This publication is a project of the National Research Initiative, a program of the American Enterprise Institute that is designed to support, publish, and disseminate research by university-based scholars and other independent researchers who are engaged in the exploration of important public policy issues.
Library of Congress Cataloging-in-Publication Data
Offshore financial centers and regulatory competition / Andrew P. Morriss, editor.
p. cm.
Includes bibliographical references and index.
ISBN-13: 978-0-8447-4324-0
ISBN-10: 0-8447-4324-0
1. Banks and banking, International. 2. Banks and banking, International—Law and legislation. 3. Investments, Foreign.

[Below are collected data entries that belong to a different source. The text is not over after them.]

/-- MMA (R408-R412, R415, R418): its operands are aligned blocks of the core's own banks; with the right to its tile, room in the
matrix queue and room for its pins, the step joins the open batch and the queue; in a batch that has failed it only counts. -/
def Sys2Proof.Claims.MatrixStepsIssue : Prop :=
  ∀ m d a b s, Issues (.mma m d a b) s →
    let i := Instr.mma m d a b
    let f := fmtOf (me s).desc
    let fa := if f.fa = 0 then 3 else f.fa
    let fb := if f.fb = 0 then 3 else f.fb
    let core := s.cur.core
    let va := (srcG s i .a a.toNat).toNat
    let vb := (srcG s i .b b.toNat).toNat
    let vs := (baseValue s i).toNat
    let nb := 16 * mmaRowB fa fb
    let na := if f.scl = 1 ∨ f.scl = 3 then scaleBytes fa else 0
    let nsb := if f.scl = 2 ∨ f.scl = 3 then scaleBytes fa else 0
    let tile := dstNum s .d d.toNat
    (va % 64 ≠ 0 → exec i s = .next (preciseFault s .align 0 0 (some va))) ∧
    (va % 64 = 0 → vb % 64 ≠ 0 → exec i s = .next (preciseFault s .align 0 0 (some vb))) ∧
    (∀ ba oa bb ob bs os, va % 64 = 0 → vb % 64 = 0 → (f.scl = 0 ∨ vs % 16 = 0) →
      ownBankRange core va 1536 = some (ba, oa) → ownBankRange core vb nb = some (bb, ob) →
      (if f.scl = 0 then some (0, 0) else ownBankRange core vs (na + nsb)) = some (bs, os) →
      ownsAll s (some tile) (fb == 15) →
      let s1 := takeOwner s (some tile) (fb == 15)
      let want := rangeLines ba oa 1536 ++ rangeLines bb ob nb ++ (if na = 0 then [] else rangeLines bs os na) ++
        (if nsb = 0 then [] else rangeLines bs (os + na) nsb)
      (batchFailed (me s) = true → exec i s = .next (done i s (modMe s1 fun th => countStep th false s.nextId))) ∧
      (batchFailed (me s) = false → 32 ≤ (myCore s).mq.length → exec i s = .next (waiting i s s1 .matrixQueue)) ∧
      (batchFailed (me s) = false → (myCore s).mq.length < 32 → pinsFit s1 core want = false →
        exec i s = .next (waiting i s s1 (.pin want))) ∧
      (batchFailed (me s) = false → (myCore s).mq.length < 32 → pinsFit s1 core want = true →
        ∃ t st, exec i s = .next t ∧ (coreAt t core).mq = (myCore s).mq ++ [st] ∧
          st.id = s.nextId ∧ st.tile = tile ∧ st.fa = fa ∧ st.fb = fb ∧ st.scl = f.scl ∧ st.rnd = (me s).ss.rnd ∧
          st.want = want ∧ st.rid = (me s).rid ∧ st.slot = s.cur.slot ∧
          st.aAddr = bankOff core ba oa ∧ st.bAddr = bankOff core bb ob ∧ st.index = (me s).mx.open_.toNat ∧
          (∃ b ∈ (me t).mx.batches, b.uid = st.bid ∧ b.closed = false ∧ b.live ≠ 0) ∧ st.started = false ∧
          (tileAt t core tile).pend = (tileAt s core tile).pend + 1 ∧ (tileAt t core tile).owner = (me s).rid ∧
          (tileAt t core tile).data = (tileAt s core tile).data ∧ t.dram = s.dram ∧ t.sram = s.sram))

I. Morriss, Andrew P., 1960-
HG3881.O335 2010
332.1'5—dc22
2010001641
14 13 12 11 10 1 2 3 4 5 6 7
© 2010 by the American Enterprise Institute for Public Policy Research, Washington, D.C. All rights reserved. No part of this publication may be used or reproduced in any manner whatsoever without permission in writing from the American Enterprise Institute except in the case of brief quotations embodied in news articles, critical articles, or reviews. The views expressed in the publications of the American Enterprise Institute are those of the authors and do not necessarily reflect the views of the staff, advisory panels, officers, or trustees of AEI.
Printed in the United States of America
Introduction
Andrew P. Morriss
Since World War II, offshore financial centers (OFCs) have played an increasingly significant role in the world economy. For the United States, the benefits of that role have been substantial. Bermuda-based captive insurance companies have dramatically lowered insurance costs for thousands of U.S. businesses, permitting them to reduce product costs and thereby benefit their customers. Health-care captives, largely domiciled in the Cayman Islands, have allowed U.S. health-care providers, including many nonprofit hospitals, to devote a greater proportion of their resources to providing health care to those in need. Particularly since the 1990s, hedge funds predominantly domiciled in the Cayman Islands have funneled billions in foreign investment into the U.S. economy. Structured finance arrangements in OFCs have given U.S. companies, in industries from aircraft manufacturing to television sales, increased access to global capital markets while permitting them to monetize noncore assets. From the mid-1960s to the mid-1980s, when tax law changes rendered them unnecessary, finance subsidiaries domiciled in the Netherlands Antilles reduced the global cost of capital for thousands of U.S. parent companies.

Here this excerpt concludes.